Transporte de personas

Antonio Soler
ANTONIO SOLER

La noticia, encuadrada en medio del aburrimiento de la Navidad, parecía un invento, una broma sacada del magín de un redactor con ganas de adornar el árbol de las noticias con una bombilla simpática o por lo menos curiosa. Un hombre que intenta salir del avión por la puerta de emergencia. Luego se vio que no, que la noticia no era falsa y que además el personaje que se dio el paseo por el ala del avión tenía rostro, personalidad y corazón. Y quizás eso lo explica todo. Una cobaya humana sometida a la presión suficiente como dejar de dar vueltas en la noria que no va a ninguna parte. Alguien que parece realizar una acción absurda. Muy absurda, sí. Aunque visto de otro modo bien podría ser alguien que se rebela contra el absurdo.

El protagonista del suceso confesó después que el resto del pasaje, al verlo abrir la puerta de emergencia y salir al exterior, le dedicó aplausos y señales de victoria. De pronto convertido en héroe, la obediencia bovina rota. El Braveheart del transporte aéreo. El vuelo que procedía de Londres había acumulado un retraso de hora y media en su salida y, después del aterrizaje, los viajeros llevaban media hora esperando que les abrieran las puertas de salida. No sabe uno si fueron informados sobre lo que estaba sucediendo, pero sí sabe que en demasiadas ocasiones el transporte aéreo de personas se parece más al transporte de ganado que a otra cosa. La gran aventura de volar del pasado se ha transformado en una cadena de humillaciones, coacciones, apremios y exigencias que dejan al intrépido viajero convertido en una especie de oveja trasquilada sin más derecho que el de seguir los corredores y rampas que le marcan los rabadanes de la cosa, o, como mucho, a desahogarse ante un mostrador en el que meterán su llantina en un sobre y lo echarán al insondable mar de la burocracia.

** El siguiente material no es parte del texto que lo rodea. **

/-- Write a frame's words, in order. -/
def smpPut (a : Nat) (ws : List Word) (s : State) : State :=
  if a < 0x100000 then ((List.range ws.length).zip ws).foldl (fun t x => busWrite 2 (a + 4 * x.1) x.2 t) s
  else ((List.range ws.length).zip ws).foldl (fun t x => bar2Write 2 (a - 0x400000 + 4 * x.1) (wsBytes [x.2]) t) s

/-- WRITE. -/
def smpWrite (op addr : Nat) (ws : List Word) (crc : Nat) (s : State) : State :=
  let a := addr % 2 ^ 24 / 4 * 4
  let reply (st : Nat) (t : State) : State := smpAnswer [st, 255 - st] [] t
  if crc ≠ crc16 (smpHead op addr (ws.length - 1) ++ ws.flatMap beWord) then reply 1 (smpCrc s)
  else if op ≠ 2 then reply 4 s
  else if ws = [] ∨ 256 < ws.length ∨ !(smpRange a ws.length) then reply 3 s
  else reply 0 (smpPut a ws s)

/-- Take `k` words from a stream's head: the words, how many there were. -/
def takeWords (n : Nat) : Nat → State → List Word × Nat × State
  | 0, s => ([], 0, s)
  | k + 1, s =>
    let r := takeWord n s
    let q := takeWords n k r.2
    (r.1.getD 0 :: q.1, (if r.1.isSome then 1 else 0) + q.2.1, q.2.2)

/-- STREAM READ. -/
def smpStream (op addr nm1 crc : Nat) (s : State) : State :=
  let n := nm1 + 1
  let k := addr % 128
  let zero := List.replicate n (0 : Word)
  if crc ≠ crc16 (smpHead op addr nm1) then smpReply 1 zero (smpCrc s)
  else if op ≠ 4 then smpReply 4 zero s
  else if (s.str k).desc.consumer ≠ 3 then smpReply 5 zero s
  else
    let r := takeWords k n s
    smpReply (if r.2.1 < n then 5 else 0) r.1 r.2.2

/-- SMP_CS_N rises before a frame has ended. -/
def smpAbort (s : State) : State := raise pSMP 0 { s with smp := { s.smp with aborts := satInc 8 s.smp.aborts } }

/-! ### What a remote access runs (R387) -/

/-- A remote read: result, data. -/
def remoteRead (a : Nat) (s : State) : Nat × Word × State :=
  let a := a / 4 * 4
  let s1 := busRead 0 a s
  (if (s.accessFault a).isSome then 4 else 0, s1.lastRead.headD 0, { s1 with lastRead := s.lastRead })
/-- A remote write. -/
def remoteWrite (a : Nat) (v : Word) (s : State) : Nat × Word × State :=
  let a := a / 4 * 4
  (if (s.accessFault a).isSome then 4 else 0, 0, busWrite 0 a v s)

end Sys2Proof.Machine
end

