-- ==== Sys2Proof/Machine/Step.lean ====
section
/-! DEFINITION. One step: the command at the front of the queue acts; with none waiting, one timebase clock edge passes. -/

namespace Sys2Proof.Machine

/-- Take the command at the front of the queue and run it on the state with the queue's rest; on an empty queue the block idles for
one timebase clock edge. -/
def step (s : State) : Host.Outcome State Fault Refusal :=
  match s.pending with
  | [] => .next (idleTick s)
  | c :: rest => exec c { s with pending := rest }

/-- The state with the command a table word spells put at the front of its queue; the table spells none. -/
def State.withFetchWord (s : State) (nbits w : Nat) : State :=
  match Sys2Proof.decodeTableWord nbits w with
  | some c => { s with pending := c :: s.pending }
  | none => s

end Sys2Proof.Machine
end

Romuald, que así se llama el hombre que salió a respirar aire puro, se avergüenza de lo que hizo. Un hombre humilde y semitriturado por la maquinaria social. Músico de ocasión. Superviviente. Su gesto no es heroico, pero sí bastante humano y, por tanto, comprensible. En base a la seguridad, en base al raciocinio, a la comunidad y las ordenanzas, uno acepta mantener durante unas horas un comportamiento exquisitamente gregario, pero a veces, ante un exceso de presión o, como es el caso, el compromiso adquirido se incumple por parte de los patronos, los resortes humanos saltan. No estamos diseñados para pasar un tiempo indefinido encerrados en un tubo y con un espacio que cada vez, debido al beneficio de los caporales aéreos, es más reducido. El ataque de ansiedad, la claustrofobia, la desesperación o como quieran llamar a lo que le ocurrió a Romuald, le puede suponer una multa de 45.000 euros. Algo imposible de afrontar por parte de este hombre amparado por Cáritas. Si los jerifaltes aéreos tuvieran que pagar a ese precio sus despropósitos, mañana mismo estaban ellos también en régimen de hospicio.